In mathematics, parametric representation is a powerful method to define curves using a set of equations. Instead of describing curves in the traditional X-Y coordinate system, parametric equations use one or more independent variables, known as parameters, to express the coordinates. For example, in the given problem, we have parametric equations:

• \( x = 3t \)
• \( y = 2t \)

These equations use the parameter \( t \) to define both \( x \) and \( y \). This allows for a more flexible depiction of curves. A common range of such parameters is \( -\infty < t < \infty \). The parameter can be thought of as a storyteller narrating the movement along the curve. It's important to understand that each value of \( t \) corresponds to a unique point on this curve. Breaking up complex curves into simpler, manageable segments through parametrics can often simplify analysis and graphing.

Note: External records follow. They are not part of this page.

/-- R134: `8XY4`. The truncated sum goes to V[x] last, so with x = 15 the carry is lost; both registers are read first. The
cases where VF is an operand follow the spec's decision D10. -/
def Obligations.AddRegistersSetsCarry : Prop :=
  ∀ (s : State) (x y : RegIdx),
    let sum := s.v[x].toNat + s.v[y].toNat
    ∃ v, exec (.addReg x y) s = .next { s with v := v, pc := s.pc + 2 } ∧
      v[x].toNat = sum % 256 ∧
      (x ≠ 15 → v[15].toNat = if 255 < sum then 1 else 0) ∧
      ∀ r : RegIdx, r ≠ x → r ≠ 15 → v[r] = s.v[r]

/-- R135: `8XY5`, with the three cases where VF is an operand, which follow the statement order of the spec's decision D10. -/
def Obligations.SubtractSetsNotBorrow : Prop :=
  ∀ (s : State) (x y : RegIdx),
    let a := s.v[x].toNat
    let b := s.v[y].toNat
    let f := if b < a then 1 else 0
    ∃ v, exec (.sub x y) s = .next { s with v := v, pc := s.pc + 2 } ∧
      (x ≠ 15 → v[15].toNat = f) ∧
      (x ≠ 15 → y ≠ 15 → v[x].toNat = (a + 256 - b) % 256) ∧
      (x = 15 → y ≠ 15 → v[15].toNat = (f + 256 - b) % 256) ∧
      (x ≠ 15 → y = 15 → v[x].toNat = (a + 256 - f) % 256) ∧
      (x = 15 → y = 15 → v[15].toNat = 0) ∧
      ∀ r : RegIdx, r ≠ x → r ≠ 15 → v[r] = s.v[r]

/-- R136: `8XY7`, with the three cases where VF is an operand, which follow the statement order of the spec's decision D10. -/
def Obligations.ReverseSubtractSetsNotBorrow : Prop :=
  ∀ (s : State) (x y : RegIdx),
    let a := s.v[x].toNat
    let b := s.v[y].toNat
    let f := if a < b then 1 else 0
    ∃ v, exec (.subn x y) s = .next { s with v := v, pc := s.pc + 2 } ∧
      (x ≠ 15 → v[15].toNat = f) ∧
      (x ≠ 15 → y ≠ 15 → v[x].toNat = (b + 256 - a) % 256) ∧
      (x = 15 → y ≠ 15 → v[15].toNat = (b + 256 - f) % 256) ∧
      (x ≠ 15 → y = 15 → v[x].toNat = (f + 256 - a) % 256) ∧
      (x = 15 → y = 15 → v[15].toNat = 0) ∧
      ∀ r : RegIdx, r ≠ x → r ≠ 15 → v[r] = s.v[r]

/-- R137: `CXKK` writes a random byte masked with kk, and nothing else but pc and the model's own record of the draw (log 3); the
byte is the one the host gives with the step, when it gives one; bits that are 0 in kk are 0 in the result. -/
def Obligations.RandomByteIsMasked : Prop :=
  ∀ (s : State) (x : RegIdx) (kk : Byte), ∃ b r d,
    exec (.rnd x kk) s = .next { s with v := s.v.set x (b &&& kk), pc := s.pc + 2, rndIn := r, draws := d } ∧
    (∀ rnd, s.rndIn = some rnd → b = rnd) ∧ (b &&& kk) &&& ~~~kk = 0

/-! ### Control transfer -/

/-- R114: `1NNN`. -/
def Obligations.JumpSetsPc : Prop :=
  ∀ (s : State) (addr : Addr), exec (.jp addr) s = .next { s with pc := BitVec.ofNat 16 addr.toNat }

/-- R113: `BNNN`. The sum is not reduced to 12 bits, so pc can be as high as 0x10FE (the spec's decision D12). -/
def Obligations.JumpWithOffsetAddsV0 : Prop :=
  ∀ (s : State) (addr : Addr), ∃ target, exec (.jpV0 addr) s = .next { s with pc := target } ∧
    target.toNat = addr.toNat + s.v[0].toNat

/-- R112: `2NNN` pushes its own address; with sp = 16 it is fatal and pushes nothing. -/
def Obligations.CallPushesItsOwnAddress : Prop :=
  ∀ (s : State) (addr : Addr),
    (∀ h : s.sp.val < 16, ∃ t, exec (.call addr) s = .next t ∧ t.pc.toNat = addr.toNat ∧ t.sp.val = s.sp.val + 1 ∧
      t.stack[s.sp.val] = s.pc ∧ (∀ j : Fin 16, j.val ≠ s.sp.val → t.stack[j] = s.stack[j]) ∧
      t = { s with pc := t.pc, sp := t.sp, stack := t.stack }) ∧
    (s.sp.val = 16 →
      exec (.call addr) s =
        .next { s with runState := .halted .stackOverflow s.pc (some (BitVec.ofNat 16 (0x2000 + addr.toNat))) })

/-- R111: `00EE` pops into pc and adds 2, leaving the entry (R27, the spec's decision D27); with sp = 0 it is fatal and changes
nothing else. -/
def Obligations.ReturnGoesAfterTheCall : Prop :=
  ∀ s : State,
    (∀ (k : Nat) (h : s.sp.val = k + 1), ∃ q : Fin 17, q.val = k ∧
      exec .ret s = .next { s with sp := q, pc := s.stack[k]'(by have := s.sp.isLt; omega) + 2 }) ∧
    (s.sp.val = 0 → exec .ret s = .next { s with runState := .halted .stackUnderflow s.pc (some 0x00EE) })

/-- R119: a call whose target is a return lands after the call site, and sp is as before (the spec derives it from R111, R112). -/
def Obligations.CallThenReturnRoundTrip : Prop :=
  ∀ (s : State) (addr : Addr), s.schedule = [] → s.runState = .running → s.sp.val < 16 →
    s.pc.toNat ≤ 0xFFE → s.mem.readWord s.pc.toNat = encode (.call addr) →
    addr.toNat ≤ 0xFFE → s.mem.readWord addr.toNat = encode .ret →
    ∃ t u, step s = .next t ∧ step t = .next u ∧ u.pc = s.pc + 2 ∧
      u = { s with pc := u.pc, stack := u.stack, dt := u.dt, st := u.st } ∧
      ∀ j : Fin 16, j.val ≠ s.sp.val → u.stack[j] = s.stack[j]

/-- R115 to R118: a skip adds 4 to pc when its condition holds, else 2, and changes nothing else. -/
def Obligations.SkipsAdvanceByFourOrTwo : Prop :=
  ∀ (s : State) (x y : RegIdx) (kk : Byte),
    exec (.seImm x kk) s = .next { s with pc := s.pc + if s.v[x] = kk then 4 else 2 } ∧
    exec (.sneImm x kk) s = .next { s with pc := s.pc + if s.v[x] = kk then 2 else 4 } ∧
    exec (.seReg x y) s = .next { s with pc := s.pc + if s.v[x] = s.v[y] then 4 else 2 } ∧
    exec (.sneReg x y) s = .next { s with pc := s.pc + if s.v[x] = s.v[y] then 2 else 4 }

/-! ### Address register and memory -/

/-- R150, R152: `ANNN` and `FX29` (the whole byte times 5) write I and pc. -/
def Obligations.AddressRegisterLoads : Prop :=
  ∀ (s : State) (addr : Addr) (x : RegIdx),
    (∃ w, exec (.ldI addr) s = .next { s with i := w, pc := s.pc + 2 } ∧ w.toNat = addr.toNat) ∧
    ∃ w, exec (.ldF x) s = .next { s with i := w, pc := s.pc + 2 } ∧ w.toNat = s.v[x].toNat * 5

/-- R151: `FX1E` adds modulo 2^16 and sets no flag (the width is the spec's decision D11). -/
def Obligations.AddToAddressRegisterWraps : Prop :=
  ∀ (s : State) (x : RegIdx), ∃ w, exec (.addI x) s = .next { s with i := w, pc := s.pc + 2 } ∧
    w.toNat = (s.i.toNat + s.v[x].toNat) % 65536

/-- R153: `FX33` stores hundreds, tens and units at I, I + 1, I + 2 and leaves every other byte; when I + 2 > 4095 it is fatal
and writes nothing (the spec's decision D7). The premise is the form of memory that every step keeps. -/
def Obligations.StoreDecimalDigits : Prop :=
  ∀ (s : State) (x : RegIdx), s.mem.wf →
    (s.i.toNat + 2 ≤ 4095 →
      ∃ m, exec (.ldB x) s = .next { s with mem := m, pc := s.pc + 2 } ∧
        (m.read s.i.toNat).toNat = s.v[x].toNat / 100 ∧
        (m.read (s.i.toNat + 1)).toNat = s.v[x].toNat / 10 % 10 ∧
        (m.read (s.i.toNat + 2)).toNat = s.v[x].toNat % 10 ∧
        ∀ a, a < s.i.toNat ∨ s.i.toNat + 2 < a → m.read a = s.mem.read a) ∧
    (4095 < s.i.toNat + 2 →
      exec (.ldB x) s =
        .next { s with runState := .halted .memoryOutOfRange s.pc (some (BitVec.ofNat 16 (0xF033 + 256 * x.val))) })

/-- R154: `FX55` stores V0 to VX from I onward, leaves every other byte, and adds X + 1 to I; when I + X > 4095 it is fatal and
changes nothing else (the spec's decision D7). The premise is the form of memory that every step keeps. -/
def Obligations.StoreRegisters : Prop :=
  ∀ (s : State) (x : RegIdx), s.mem.wf →
    (s.i.toNat + x.val ≤ 4095 →
      ∃ m w, exec (.ldMemVx x) s = .next { s with mem := m, i := w, pc := s.pc + 2 } ∧
        w.toNat = s.i.toNat + x.val + 1 ∧
        (∀ j : RegIdx, j ≤ x → m.read (s.i.toNat + j.val) = s.v[j]) ∧
        ∀ a, a < s.i.toNat ∨ s.i.toNat + x.val < a → m.read a = s.mem.read a) ∧
    (4095 < s.i.toNat + x.val →
      exec (.ldMemVx x) s =
        .next { s with runState := .halted .memoryOutOfRange s.pc (some (BitVec.ofNat 16 (0xF055 + 256 * x.val))) })

/-- R155: `FX65` loads V0 to VX from I onward, leaves the registers above VX and memory, and adds X + 1 to I; when I + X > 4095 it
is fatal and changes nothing else (the spec's decision D7). -/
def Obligations.LoadRegisters : Prop :=
  ∀ (s : State) (x : RegIdx),
    (s.i.toNat + x.val ≤ 4095 →
      ∃ v w, exec (.ldVxMem x) s = .next { s with v := v, i := w, pc := s.pc + 2 } ∧
        w.toNat = s.i.toNat + x.val + 1 ∧
        ∀ j : RegIdx, v[j] = if j ≤ x then s.mem.read (s.i.toNat + j.val) else s.v[j]) ∧
    (4095 < s.i.toNat + x.val →
      exec (.ldVxMem x) s =
        .next { s with runState := .halted .memoryOutOfRange s.pc (some (BitVec.ofNat 16 (0xF065 + 256 * x.val))) })

/-- R60: after an `FX55` or an `FX33` that is not fatal, a fetch at any address, that of the very next instruction among them, reads
the stored bytes where the store put some and the old ones elsewhere (the spec derives it; where the stores are fatal is its
decision D7). The premise is the form of memory that every step keeps. -/
def Obligations.StoreIsSeenByNextFetch : Prop :=
  ∀ (s : State) (x : RegIdx), s.mem.wf →
    let stored (a : Nat) (b : Byte) : Prop :=
      (∀ j : RegIdx, j ≤ x → a = s.i.toNat + j.val → b = s.v[j]) ∧
      (a < s.i.toNat ∨ s.i.toNat + x.val < a → b = s.mem.read a)
    let digit (a : Nat) (b : Byte) : Prop :=
      (a = s.i.toNat → b.toNat = s.v[x].toNat / 100) ∧
      (a = s.i.toNat + 1 → b.toNat = s.v[x].toNat / 10 % 10) ∧
      (a = s.i.toNat + 2 → b.toNat = s.v[x].toNat % 10) ∧
      (a < s.i.toNat ∨ s.i.toNat + 2 < a → b = s.mem.read a)
    (s.i.toNat + x.val ≤ 4095 → ∃ t, exec (.ldMemVx x) s = .next t ∧ t.pc = s.pc + 2 ∧
      ∀ p : Word, p.toNat ≤ 0xFFE → ∃ hi lo, { t with pc := p }.fetchWord = some (wordOfBytes hi lo) ∧
        stored p.toNat hi ∧ stored (p.toNat + 1) lo) ∧
    (s.i.toNat + 2 ≤ 4095 → ∃ t, exec (.ldB x) s = .next t ∧ t.pc = s.pc + 2 ∧
      ∀ p : Word, p.toNat ≤ 0xFFE → ∃ hi lo, { t with pc := p }.fetchWord = some (wordOfBytes hi lo) ∧
        digit p.toNat hi ∧ digit (p.toNat + 1) lo)
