/-- An action of the host keeps the invariant. -/
theorem perform_inv {a : HostAction} (hs : s.Inv) (ha : perform a s = .next t) : t.Inv := by
  rcases perform_cases ha with
    ⟨program, -, hlen, rfl⟩ | ⟨b, u, -, hstep, rfl⟩ | ⟨code, pressed, hcode, -, rfl, -⟩ | ⟨code, x, hcode, -, hwait, rfl⟩ |
    ⟨x, -, hwait, rfl⟩ | ⟨-, rfl⟩ | ⟨-, -, rfl, -⟩
  · exact ⟨launched_mem_wf hlen, resetMeetsTheInvariant.pc, resetMeetsTheInvariant.stack, trivial⟩
  · have hrnd : (s.setRndIn (some b)).Inv := hs.congr rfl rfl rfl rfl rfl
    exact (coreStep_inv hrnd hstep).congr rfl rfl rfl rfl rfl
  · exact hs.congr rfl rfl rfl rfl rfl
  · exact keyPress_inv hs hwait ⟨code, hcode⟩
  · exact hs.raise rfl (by simp [hs.fetch_of_waitKey hwait])
  · exact hs
  · exact hs.congr rfl rfl rfl rfl rfl

end

/-- Settles O55: the step is the core's, or the first scheduled action on the state without it. -/
theorem everyStepKeepsTheInvariant : Obligations.EveryStepKeepsTheInvariant := by
  intro s t hs hstep
  cases hsched : s.schedule with
  | nil => exact coreStep_inv hs ((step_of_no_schedule hsched).symm.trans hstep)
  | cons a rest =>
    have hrest : (s.setSchedule rest).Inv := hs.congr rfl rfl rfl rfl rfl
    exact perform_inv hrest ((step_of_schedule hsched).symm.trans hstep)

end Sys2Proof.Machine
end

section
/-! The tick over all instructions, in either timer mode (spec/40_engine.md R98, spec/45_timers_keypad.md R190, R191). -/

namespace Sys2Proof.Machine

/-! ### The timers after an instruction, before the tick -/

/-- DT after the instruction's own write (R193). -/
def dtWritten (i : Instr) (s : State) : Byte := match i with | .ldDtVx x => s.v[x] | _ => s.dt

/-- ST after the instruction's own write (R194). -/
def stWritten (i : Instr) (s : State) : Byte := match i with | .ldStVx x => s.v[x] | _ => s.st

/-- An instruction leaves DT as its own write does. -/
theorem exec_dt {i : Instr} {s t : State} (hexec : exec i s = .next t) : t.dt = dtWritten i s := by
  obtain ⟨-, -, -, -, -, hdt, -⟩ := instructionsWriteOnlyTheirElements i s t hexec
  cases i
  case ldDtVx x =>
    obtain rfl := Host.Outcome.next.inj hexec
    rfl
  all_goals exact not_ne_iff.1 fun h => (hdt h).elim nofun

/-- An instruction leaves ST as its own write does. -/
theorem exec_st {i : Instr} {s t : State} (hexec : exec i s = .next t) : t.st = stWritten i s := by
  obtain ⟨-, -, -, -, -, -, hst, -⟩ := instructionsWriteOnlyTheirElements i s t hexec
  cases i
  case ldStVx x =>
    obtain rfl := Host.Outcome.next.inj hexec
    rfl
  all_goals exact not_ne_iff.1 fun h => (hst h).elim nofun

/-- An instruction that suspends or halts a running core writes no timer (R198, R220). -/
theorem exec_timers_of_not_running {i : Instr} {s t : State} (hrun : s.runState = .running) (hexec : exec i s = .next t)
    (hstop : t.runState ≠ .running) : t.dt = s.dt ∧ t.st = s.st := by
  rcases exec_cases i s with ⟨c, -, hraise⟩ | ⟨x, -, hwait⟩ | ⟨u, hdone, hcompletes⟩
  · obtain rfl := Host.Outcome.next.inj (hraise.symm.trans hexec)
    exact ⟨rfl, rfl⟩
  · obtain rfl := Host.Outcome.next.inj (hwait.symm.trans hexec)
    exact ⟨rfl, rfl⟩
  · obtain rfl := Host.Outcome.next.inj (hdone.symm.trans hexec)
    exact absurd (hcompletes.runState.trans hrun) hstop

theorem exec_config {i : Instr} {s t : State} (hexec : exec i s = .next t) : t.config = s.config := by
  obtain ⟨-, -, -, -, -, -, -, -, -, -, -, hconfig, -⟩ := instructionsWriteOnlyTheirElements i s t hexec
  exact hconfig

/-! ### The tick, which ends the step (R98, R190) -/

/-- In `external_tick` mode the end of a step does nothing (R191). -/
theorem State.finishStep_of_externalTick {s : State} (hmode : s.config.timerMode = .externalTick) : s.finishStep = s := by
  by_cases hrun : s.runState = .running
  · rw [finishStep_of_running hrun, tickIfPerInstruction_of_externalTick hmode]
  · exact finishStep_of_not_running hrun

/-- Settles O48: the step is the instruction, whose own write is known, and then the tick, which only a running core takes. -/
theorem everyCompletedStepTicksOnce : Obligations.EveryCompletedStepTicksOnce := by
  intro s t i hsched hrun hpc hdecode hstep d e
  rw [stepRunsDecodedInstruction s i hsched hrun hpc hdecode] at hstep
  obtain ⟨u, hexec, rfl⟩ := onNext_eq_next hstep
  have hd : u.dt = d := exec_dt hexec
  have he : u.st = e := exec_st hexec
  have hconfig : u.config = s.config := exec_config hexec
  rw [State.finishStep_runState, ← hd, ← he, ← hconfig]
  refine ⟨fun hrun hmode => ?per, fun hrun hmode => ?ext, fun hstop => ?stop⟩
  case per => exact ⟨State.finishStep_dt_toNat hrun hmode, State.finishStep_st_toNat hrun hmode⟩
  case ext =>
    rw [State.finishStep_of_externalTick hmode]
    exact ⟨rfl, rfl⟩
  case stop =>
    rw [State.finishStep_of_not_running hstop]
    exact exec_timers_of_not_running hrun hexec hstop

/-! ### One mode by the other (R191) -/

/-- The same machine in `external_tick` mode. -/
def externally : Overlay where
  config c := { c with timerMode := .externalTick }
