-- ==== Sys2Proof/Config.lean ====
section
/-! DEFINITION. What an implementation of the block may fix, and the free values. There are none: R5 leaves no
parameter of the state or the arithmetic open, R73 gives the block no hidden input, no draw and no oracle, and
93_implementation_defined.md closes with "Nothing in the block takes the treatments `fault` or `any value`".
So this file declares no free value and no choice. It holds only the counts the spec states, which tests and
statements compare the model with. (The literals of the arithmetic, which the spec fixes as written, stand in
Machine/Flags.lean beside the formulas that use them.) -/

namespace Sys2Proof

/-- The number of operations (R2, R5): 21, and "No other operation exists in the block". -/
def Config.operationCount : Nat := 21

/-- The number of views the register port offers (R30): identifiers 0 to 13. -/
def Config.viewCount : Nat := 14

/-- The number of legal command words (30_encoding.md section 6): 270108 of 16777216. -/
def Config.legalWordCount : Nat := 270108

end Sys2Proof
end

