-- ==== Sys2Proof/Certificates/Slice0/Obligations.lean ====
section
/-! DEFINITION. The statements for the provers. Each says, in its docstring, which sentence or section of the spec it
formalises. The values are written from the spec's pseudocode on natural numbers, or with bit-vector arithmetic, and
not with the functions of Machine/Flags.lean that the meanings call. A statement of an operation's result gives the
whole next state: what is written, and (its frame) that nothing else is; that the waiting requests (`pending`) are
among what is kept belongs to the model's choice of notes/assumptions/1.md. Its clause on `encode` gives the word of
the operation by the spec's own decisions D3 to D6 (operation number, fields and selector codes). -/

open Sys2Proof Sys2Proof.Machine

namespace Sys2Proof.Claims

/-! Notation of the spec that the statements below share. -/

/-- The `r8` selector code (R54, the spec's decision D5), written from the spec's table; 6 is reserved. -/
def r8Code : R8 → Nat
  | .b => 0 | .c => 1 | .d => 2 | .e => 3 | .h => 4 | .l => 5 | .a => 7

/-- The `r16` selector code (R55, the spec's decision D6), written from the spec's table. -/
def r16Code : R16 → Nat
  | .bc => 0 | .de => 1 | .hl => 2 | .sp => 3

/-- `x[11:8]` of a 16-bit value (R125). -/
def nibble11to8 (x : Word) : Nat := x.toNat / 256 % 16

/-- The sign-extended i8 literal as a natural number: 0x0000..0x007F or 0xFF80..0xFFFF (R58). -/
def signExtended (e : Byte) : Nat := if e.toNat < 128 then e.toNat else e.toNat + 0xFF00

/-- The source's half-carry formula on 16-bit values (R125), literally. -/
def h16 (x y : Nat) : Bool :=
  decide ((BitVec.ofNat 16 x &&& 0x0F00#16).toNat + (BitVec.ofNat 16 y &&& 0x0F00#16).toNat > 0x0F00)

/-- The packed decimal representation of a number below 100. -/
def bcd (n : Nat) : Byte := BitVec.ofNat 8 (16 * (n / 10) + n % 10)

/-- The 8-bit register is a half of the 16-bit one. -/
def halfOf : R16 → R8 → Bool
  | .bc, .b | .bc, .c | .de, .d | .de, .e | .hl, .h | .hl, .l => true
  | _, _ => false

/-- The 8-bit registers an operation reads (R26, column "reads"). -/
def readsR8 : Instr → R8 → Bool
  | .ld _ _, _ | .ldU16 _ _, _ | .addSp _, _ | .ldHl _, _ => false
  | .ldi _ _, r | .ldd _ _, r => halfOf .hl r
  | .add _, r | .adc _, r | .sub _, r | .sbc _, r | .and _, r | .xor _, r | .or _, r | .cp _, r => r == .a
  | .inc x, r | .dec x, r => r == x
  | .daa, r | .cpl, r => r == .a
  | .addHl rr, r => halfOf .hl r || halfOf rr r
  | .incU16 rr, r | .decU16 rr, r => halfOf rr r

/-- Whether an operation reads SP (R26). -/
def readsSp : Instr → Bool
  | .addHl rr | .incU16 rr | .decU16 rr => rr == .sp
  | .addSp _ | .ldHl _ => true
  | _ => false

/-- The 8-bit registers an operation writes (R26, column "writes (registers)"). -/
def writesR8 : Instr → R8 → Bool
  | .ld x _, r => r == x
  | .ldi x _, r | .ldd x _, r => r == x || halfOf .hl r
  | .ldU16 rr _, r | .incU16 rr, r | .decU16 rr, r => halfOf rr r
  | .add _, r | .adc _, r | .sub _, r | .sbc _, r | .and _, r | .xor _, r | .or _, r => r == .a
  | .cp _, _ | .addSp _, _ => false
  | .inc x, r | .dec x, r => r == x
  | .daa, r | .cpl, r => r == .a
  | .addHl _, r | .ldHl _, r => halfOf .hl r

/-- Whether an operation writes SP (R26). -/
def writesSp : Instr → Bool
  | .ldU16 rr _ | .incU16 rr | .decU16 rr => rr == .sp
  | .addSp _ => true
  | _ => false

/-- The flags an operation reads: `n`, `h`, `c` by `daa`, `c` by `adc` and `sbc`, and none else (R26). -/
def sameFlagsRead : Instr → Flags → Flags → Prop
  | .daa, f, g => f.n = g.n ∧ f.h = g.h ∧ f.c = g.c
  | .adc _, f, g | .sbc _, f, g => f.c = g.c
  | _, _, _ => True

/-- The flag write mask of an operation (R77): whether it writes z, n, h, c. -/
def flagMask : Instr → Flags
  | .add _ | .adc _ | .sub _ | .sbc _ | .and _ | .xor _ | .or _ | .cp _ => ⟨true, true, true, true⟩
  | .inc _ | .dec _ => ⟨true, true, true, false⟩
  | .daa => ⟨true, false, false, true⟩
  | .cpl => ⟨false, true, true, false⟩
  | .addHl _ => ⟨false, true, true, true⟩
  | .addSp _ | .ldHl _ => ⟨true, true, true, true⟩
  | .ld _ _ | .ldi _ _ | .ldd _ _ | .ldU16 _ _ | .incU16 _ | .decU16 _ => ⟨false, false, false, false⟩

end Sys2Proof.Claims

open Sys2Proof.Claims

/-! ### The register file -/

/-- R27: "After reset every stored item is zero", and so is every view. -/
def Obligations.ResetLeavesEveryItemZero : Prop :=
  (∀ r : R8, State.reset.readR8 r = 0#8) ∧
  State.reset.f.z = false ∧ State.reset.f.n = false ∧ State.reset.f.h = false ∧ State.reset.f.c = false ∧
  State.reset.sp = 0x0000#16 ∧ State.reset.pc = 0x0000#16 ∧
  ∀ v : View, State.reset.readView v = 0x0000#16

/-- R17, R18: a register reads as its stored value; a write replaces it, is seen through the pair that holds the
register, and changes nothing else, no flag in particular. -/
def Obligations.ByteRegisterWriteChangesOneRegister : Prop :=
  ∀ (s : State) (r : R8) (v : Byte),
    (s.readR8 .a = s.a ∧ s.readR8 .b = s.b ∧ s.readR8 .c = s.c ∧ s.readR8 .d = s.d ∧ s.readR8 .e = s.e ∧
      s.readR8 .h = s.h ∧ s.readR8 .l = s.l) ∧
    (s.writeR8 r v).readR8 r = v ∧
    (∀ r', r' ≠ r → (s.writeR8 r v).readR8 r' = s.readR8 r') ∧
    (s.writeR8 r v).f = s.f ∧ (s.writeR8 r v).sp = s.sp ∧ (s.writeR8 r v).pc = s.pc ∧
    (s.writeR8 r v).pending = s.pending ∧
    ((s.writeR8 .b v).readR16 .bc).toNat = 256 * v.toNat + s.c.toNat ∧
    ((s.writeR8 .c v).readR16 .bc).toNat = 256 * s.b.toNat + v.toNat ∧
    ((s.writeR8 .d v).readR16 .de).toNat = 256 * v.toNat + s.e.toNat ∧
    ((s.writeR8 .e v).readR16 .de).toNat = 256 * s.d.toNat + v.toNat ∧
    ((s.writeR8 .h v).readR16 .hl).toNat = 256 * v.toNat + s.l.toNat ∧
    ((s.writeR8 .l v).readR16 .hl).toNat = 256 * s.h.toNat + v.toNat

/-- R15, R16: the bits of the flag byte, and the two round-trip laws. -/
def Obligations.FlagByteMappingRoundTrips : Prop :=
  (∀ b : Byte,
    (Flags.ofByte b).z = decide (b.toNat / 128 % 2 = 1) ∧ (Flags.ofByte b).n = decide (b.toNat / 64 % 2 = 1) ∧
    (Flags.ofByte b).h = decide (b.toNat / 32 % 2 = 1) ∧ (Flags.ofByte b).c = decide (b.toNat / 16 % 2 = 1) ∧
    (Flags.ofByte b).toByte = b &&& 0xF0#8) ∧
  ∀ f : Flags,
    f.toByte.toNat = 128 * f.z.toNat + 64 * f.n.toNat + 32 * f.h.toNat + 16 * f.c.toNat ∧
    Flags.ofByte f.toByte = f

/-- R20, R21: the pairs BC, DE and HL are composed of their halves, high byte first, and a write decomposes into both
halves, reads back, and changes nothing else. -/
def Obligations.PairedViewsComposeAndDecompose : Prop :=
  ∀ (s : State) (v : Word),
    (s.readR16 .bc).toNat = 256 * s.b.toNat + s.c.toNat ∧
    (s.readR16 .de).toNat = 256 * s.d.toNat + s.e.toNat ∧
    (s.readR16 .hl).toNat = 256 * s.h.toNat + s.l.toNat ∧
    s.writeR16 .bc v = { s with b := BitVec.ofNat 8 (v.toNat / 256), c := BitVec.ofNat 8 v.toNat } ∧
    s.writeR16 .de v = { s with d := BitVec.ofNat 8 (v.toNat / 256), e := BitVec.ofNat 8 v.toNat } ∧
    s.writeR16 .hl v = { s with h := BitVec.ofNat 8 (v.toNat / 256), l := BitVec.ofNat 8 v.toNat } ∧
    (s.writeR16 .bc v).readR16 .bc = v ∧ (s.writeR16 .de v).readR16 .de = v ∧ (s.writeR16 .hl v).readR16 .hl = v

/-- R22, R23: AF is A above the flag byte; a write of AF passes its low byte through the flags, so that only the top
nibble of it survives, and changes nothing else. -/
def Obligations.AfViewKeepsOnlyTheTopNibble : Prop :=
  ∀ (s : State) (v : Word),
    (s.readView .af).toNat = 256 * s.a.toNat + s.f.toByte.toNat ∧
    s.readView .af &&& 0x000F#16 = 0#16 ∧
    s.writeView .af v = { s with
      a := BitVec.ofNat 8 (v.toNat / 256),
      f := ⟨v.getLsbD 7, v.getLsbD 6, v.getLsbD 5, v.getLsbD 4⟩ } ∧
    (s.writeView .af v).readView .af = (v &&& 0xFF00#16) ||| (v &&& 0x00F0#16)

A Cartesian equation is what most of us are familiar with when describing curves. It is a direct relationship between \( x \) and \( y \) that does not depend on any other parameter. For the exercise, after finding the parametric equations, next was to derive the Cartesian equation. Using the steps provided, the process started by expressing one of the variables in terms of \( t \), choosing \( x = 3t \). From this, \( t \) was isolated, giving \( t = \frac{x}{3} \).Substituting this into the equation for \( y \), we have:\[y = 2 \left(\frac{x}{3}\right) = \frac{2x}{3}\]This cross-elimination of \( t \) provides a clear functional relationship \( y = \frac{2}{3}x \) , representing the curve directly on the Cartesian plane. The Cartesian form is favored when you want to depict a curve without involving additional parameters.

One of the main goals in working with parametric equations is often to eliminate the parameter, yielding a Cartesian equation. This process transforms parametric forms into more widely recognized Cartesian forms. To eliminate the parameter \( t \), we start by solving one of the parametric equations for \( t \). In this exercise, \( x = 3t \) is chosen, leading to:\[t = \frac{x}{3}\]Next, substituting this expression into the second equation, \( y = 2t \), provides:\[y = 2\left(\frac{x}{3}\right) = \frac{2x}{3}\] This results in \( y = \frac{2}{3}x \), eliminating \( t \) completely. Such a method is essential for simplifying expressions. It turns complex parametric curves into manageable mathematical expressions that can be easily graphed or further analyzed. Eliminating parameters can also reveal hidden characteristics of the curve, such as slopes or intercepts, assisting in better understanding and interpretation of the mathematical function.